А хозяин приехал сам. На своей лошади, в новых санях. Полсела высыпало на улицу – кто это к Гавриле пожаловал?
В избу вошёл, перекрестился на образа и сел, куда посадили. Настя поставила ему квасу и встала у печи. Лука сидел на лавке. Ноги в тряпках, и он их не прятал.
– Здоров, – кивнул гость мальчику. – Ну что, добрёл?
– Ага.
– Ноги-то как?
– Ходят.
Трифон покивал и повернулся к Гавриле.
– Я не с бранью приехал. Я спросить приехал: ты меня за кого держишь?
– Худого не думаю.
– А я тебе скажу, за кого. За такого, у которого твой сын рукав грыз! А он у меня спал в тепле. Ел со всеми. И на хорошем счету был. Понятливый! Я его к весне за прилавок думал ставить. Ты про это знал?
– Не знал.
– А кто приехал спрашивать? Я! – Гость отпил квасу и поставил кружку. – Меня самого одиннадцати годов свели в город. Я через это прошёл и вышел человеком. И никого по дороге не съел. Мне обидно, мужик.
В избе никто не шевельнулся. Настя у печи стояла белая и мяла подол.
– Я его назад не отдам.
– Это я уже понял.
– Денег требовать будешь?
– А как же! Я тебе наперёд дал, ты взял. Мальчишку я одевал, кормил, зиму на него положил. Я не барин, я торгую. Мне убыток покрывать надо.
– Отдам.
– Чем?
Гаврила поглядел на сына. На жену. На мать. Потом на свои руки.
– Работой. Уйду в отход и принесу.
Спорить гость не стал и усмехнулся в бороду.

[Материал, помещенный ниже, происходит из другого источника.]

-- ==== Sys2Proof/Certificates/Slice0/Obligations.lean ====
section
/-!
DEFINITION. The statements for the provers. `quiet` means that no handler still to be called issues a
command; the statements about `exec` with handlers that do are under "Whole-machine rules".
-/

open Sys2Proof Sys2Proof.Machine

/-! ## Command octets (30_encoding.md R95 to R99; layout: log 1) -/

/-- Decoding an encoded well-formed command gives it back, with every operand at every value its width
admits, and leaves what follows it. The octet layout of operand records is the model's (log 1). -/
def Obligations.CommandRoundTrip : Prop :=
  ∀ (i : Instr) (rest : Octets), i.wellFormed = true → decode (encode i ++ rest) = .ok (i, rest)

/-- The other direction: a string that decodes is the encoding of a well-formed command, and a rest.
The octet layout of operand records is the model's (log 1). -/
def Obligations.DecodedCommandReencodes : Prop :=
  ∀ (bs : Octets) (i : Instr) (rest : Octets), decode bs = .ok (i, rest) →
    i.wellFormed = true ∧ encode i ++ rest = bs

/-- The illegal command bytes are exactly those R99 lists, whatever operands come with them. -/
def Obligations.IllegalCommandBytes : Prop :=
  ∀ (cmd : Byte) (operands : Octets),
    decode (cmd :: operands) = .error (.illegalCommand cmd) ↔
      (cmd.toNat / 32 % 4 = 3) ∨
      (cmd.toNat / 32 % 4 = 0 ∧ (5 < cmd.toNat / 4 % 8 ∨ cmd.toNat % 4 = 3)) ∨
      (cmd.toNat / 32 % 4 = 0 ∧ cmd.toNat / 128 = 0 ∧ cmd.toNat % 4 ≠ 0) ∨
      (cmd.toNat / 32 % 4 = 0 ∧ cmd.toNat / 128 = 1 ∧
        (cmd.toNat % 4 = 0 ∨ (cmd.toNat % 4 = 2 ∧ cmd.toNat / 4 % 8 ≠ 0))) ∨
      (cmd.toNat / 32 % 4 = 1 ∧ (5 < cmd.toNat / 4 % 8 ∨ cmd.toNat % 4 = 3)) ∨
      (cmd.toNat / 32 % 4 = 2 ∧ (3 < cmd.toNat % 32 ∨ cmd.toNat / 128 = 1))

/-- A few words of the table, written out from R95 to R97, decode to the commands they stand for. -/
def Obligations.CommandWordsOfTheTable : Prop :=
  decode [0x04#8] = .ok (.ccaReq, []) ∧
  decode [0x10#8, 0x06#8] = .ok (.setTrxReq Status.rxOn, []) ∧
  decode [0x14#8, 0x02#8, 0xBF#8, 0x00#8, 0x00#8, 0x00#8] = .ok (.setReq 0x02#8 0xBF#32, []) ∧
  decode [0x91#8, 0x09#8] = .ok (.setTrxCnf Status.txOn, []) ∧
  decode [0x21#8, 0x01#8, 0x10#8, 0x00#8, 0x00#8] = .ok (.bindU .data .confirm 0x1001#32, []) ∧
  decode [0xB1#8, 0x02#8, 0x00#8, 0x00#8, 0x00#8] = .ok (.bindL .setTrx .confirm 2#32, []) ∧
  decode [0x42#8, 0x05#8, 0x00#8, 0x01#8] = .ok (.ptqAdd 5#8 .data true, []) ∧
  decode [0x40#8, 0x02#8, 0x00#8, 0x04#8, 0x01#8, 0x00#8] = .ok (.decodeFrame [0x01#8, 0x00#8] 4#8, [])

/-! ## Steps -/

/-- A step whose next input is a command runs the decoded command on the state with that input taken. -/
def Obligations.StepRunsDecodedCommand : Prop :=
  ∀ (s : State) (octets : Octets) (more : List Input) (i : Instr) (rest : Octets),
    s.env.inbox = .command octets :: more → decode octets = .ok (i, rest) →
      step s = exec i { s with env := { s.env with inbox := more } }

/-- An illegal command changes no register, makes no Call, and completes with CmdIllegal (R156). -/
def Obligations.IllegalCommandHasNoEffect : Prop :=
  ∀ (s : State) (cmd : Byte) (operands : Octets) (more : List Input),
    s.env.inbox = .command (cmd :: operands) :: more →
    decode (cmd :: operands) = .error (.illegalCommand cmd) →
      step s = .next { s with
        env := { s.env with inbox := more }
        events := s.events ++ [Event.completed .cmdIllegal] }

/-- With nothing presented the block waits: the state stays as it is (R261, log 9). -/
def Obligations.WaitsWhenNothingPresented : Prop :=
  ∀ s : State, s.env.inbox = [] → step s = .next s

/-- The reset input writes every register with its reset value, makes no Call and no completion, and
touches nothing outside the block (R260, R47; the values other than that of `dsn` are the spec's own
decisions D21 to D23, D28, D29, D34, log 7; that it leaves inputs, outputs and ghost bits alone is the
model's, log 8). The state after power-on reset has the same registers. -/
def Obligations.ResetInputRestoresRegisters : Prop :=
  State.reset.registers =
    { trxState := .trxOff, dsn := 0#8, dataStatus := Status.trxOff, txHandle := 0#8,
      upper := Registry.null, lower := Registry.null, pib := Pib.zero, ptq := [] } ∧
  (∀ inst svc role, State.reset.slot inst svc role = 0#32) ∧
  ∀ (s : State) (more : List Input), s.env.inbox = .reset :: more →
    ∃ t, step s = .next t ∧ t.registers = State.reset.registers ∧
      t.env = { s.env with inbox := more } ∧ t.build = s.build ∧ t.events = s.events ∧ t.ghost = s.ghost

/-- The invariant of the registers (the PIB ranges of R29, at most ten queue entries) holds at reset. -/
def Obligations.InvariantAtReset : Prop := State.reset.inv

/-- Every step keeps the invariant of the registers, whatever the handlers do. -/
def Obligations.InvariantKeptByStep : Prop :=
  ∀ s t : State, s.inv → step s = .next t → t.inv

/-! ## Registry (41_sap_registry.md) -/

/-- BIND on either instance: its command byte is 0x20 (0xA0) + 4*svc + role; it writes that one slot,
whatever the slot held before, and nothing else, and completes with None (R150). -/
def Obligations.BindWritesOneSlot : Prop :=
  ∀ (svc : Svc) (role : Role) (handler : Handler) (s : State),
    (encode (.bindU svc role handler)).head? =
      some (BitVec.ofNat 8 (0x20 + 4 * svc.number + role.number)) ∧
    (encode (.bindL svc role handler)).head? =
      some (BitVec.ofNat 8 (0xA0 + 4 * svc.number + role.number)) ∧
    (∃ t, exec (.bindU svc role handler) s = .next t ∧
      t.registers = { s.registers with upper := t.upper } ∧
      (∀ svc' role', t.slot .upper svc' role' =
        if svc' = svc ∧ role' = role then handler else s.slot .upper svc' role') ∧
      t.env = s.env ∧ t.build = s.build ∧ t.ghost = s.ghost ∧
      t.events = s.events ++ [Event.completed .none]) ∧
    (∃ t, exec (.bindL svc role handler) s = .next t ∧
      t.registers = { s.registers with lower := t.lower } ∧
      (∀ svc' role', t.slot .lower svc' role' =
        if svc' = svc ∧ role' = role then handler else s.slot .lower svc' role') ∧
      t.env = s.env ∧ t.build = s.build ∧ t.ghost = s.ghost ∧
      t.events = s.events ++ [Event.completed .none])

/-- Binding a slot that no primitive uses (the Indication slots of the services other than Data, on either
instance; R26, R150) has no effect on what a command other than BIND does, with handlers that issue no
command. That these slots exist, can be bound and are inert is the spec's decision D38, from general
knowledge (log 20). -/
def Obligations.UnusedSlotsHaveNoEffect : Prop :=
  ∀ (inst : Inst) (svc : Svc) (handler : Handler) (i : Instr) (s : State),
    svc ≠ .data → s.quiet → isBind i.opcode = false →
      exec i (s.bindSlot inst svc .indication handler) =
        Result.andThen (exec i s) fun t => .next (t.bindSlot inst svc .indication handler)

/-- A SAP primitive whose inbound slot is NULL has no effect at all and completes with None (R153). -/
def Obligations.NullInboundSlotIsSilent : Prop :=
  ∀ (i : Instr) (inst : Inst) (svc : Svc) (role : Role) (s : State),
    inboundSlot i = some (inst, svc, role) → s.slot inst svc role = 0#32 →
      exec i s = .next { s with events := s.events ++ [Event.completed .none] }

/-- Call-if-present (R12, R154, R155): through a NULL slot nothing happens; otherwise one OutCall is
emitted and the handler's commands run, by `exec` itself, before it returns. The list of replies is the
model's form of the environment (log 2); a handler that does not return hangs the command (log 3). -/
def Obligations.CallRunsHandlerCommands : Prop :=
  ∀ (args : OutArgs) (s : State),
    (s.slot args.inst args.svc args.role = 0#32 → callIfPresent invokeHandler args s = .next s) ∧
    (s.slot args.inst args.svc args.role ≠ 0#32 → s.env.replies = [] →
      callIfPresent invokeHandler args s =
        .next (s.emit { handler := s.slot args.inst args.svc args.role, args := args })) ∧
    (∀ reply rest, s.slot args.inst args.svc args.role ≠ 0#32 → s.env.replies = reply :: rest →
      callIfPresent invokeHandler args s =
        Result.andThen
          (runAll exec reply.commands
            { s.emit { handler := s.slot args.inst args.svc args.role, args := args } with
              env := { s.env with replies := rest } })
          (fun m => if reply.returns then .next m else .fault .handlerNeverReturned))

/-! ## SETTRX (42_trx_state_machine.md R170 to R174) -/

/-- SETTRX.req, command byte 0x10: forwarded to the driver for exactly the four targets of R171, else an
immediate confirm with `BUSY_RX`; no register changes (R170, R171). That the target is the one octet after
the command byte is the model's operand layout (DESIGN CHOICE, log 1). -/
def Obligations.SetTrxRequestForwardedOrRefused : Prop :=
  (∀ target : Status, encode (.setTrxReq target) = [0x10#8, target]) ∧
  ∀ (target : Status) (s : State), s.quiet → s.slot .upper .setTrx .request ≠ 0#32 →
    ∃ t, exec (.setTrxReq target) s = .next t ∧ t.registers = s.registers ∧ t.env = s.env ∧
      t.build = s.build ∧
      (target ∈ [Status.rxOn, Status.trxOff, Status.txOn, Status.forceTrxOff] →
        t.events = s.events ++ outEvents s (.setTrxRequest target) ++ [Event.completed .none]) ∧
      (target ∉ [Status.rxOn, Status.trxOff, Status.txOn, Status.forceTrxOff] →
        t.events = s.events ++ outEvents s (.setTrxConfirm Status.busyRx) ++ [Event.completed .none])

– Ишь ты. Ну, давай так. До Покрова принесёшь – разошлись по-доброму, и бумагу я при тебе разорву. Не принесёшь – пеняй на себя. Подам в суд и своё возьму. – Он поднялся. – А ты, малый… ты имя своё не теряй. Малым я тебя звал не со зла. По привычке. Моя вина, не твоя.
И уехал.
Сход собрали в воскресенье у правления. Народу вышло много – в такое время делать всё равно нечего, а тут своё, живое.
Гаврила стоял с шапкой в руках и просил билет на отход.
Ему сказали: подожди! Ему сказали: первым Кузьмин просился, у него дело верное! Ему сказали: а ты куда собрался? У тебя хозяйство! У тебя баба вот-вот родит! Тебе по весне сеять!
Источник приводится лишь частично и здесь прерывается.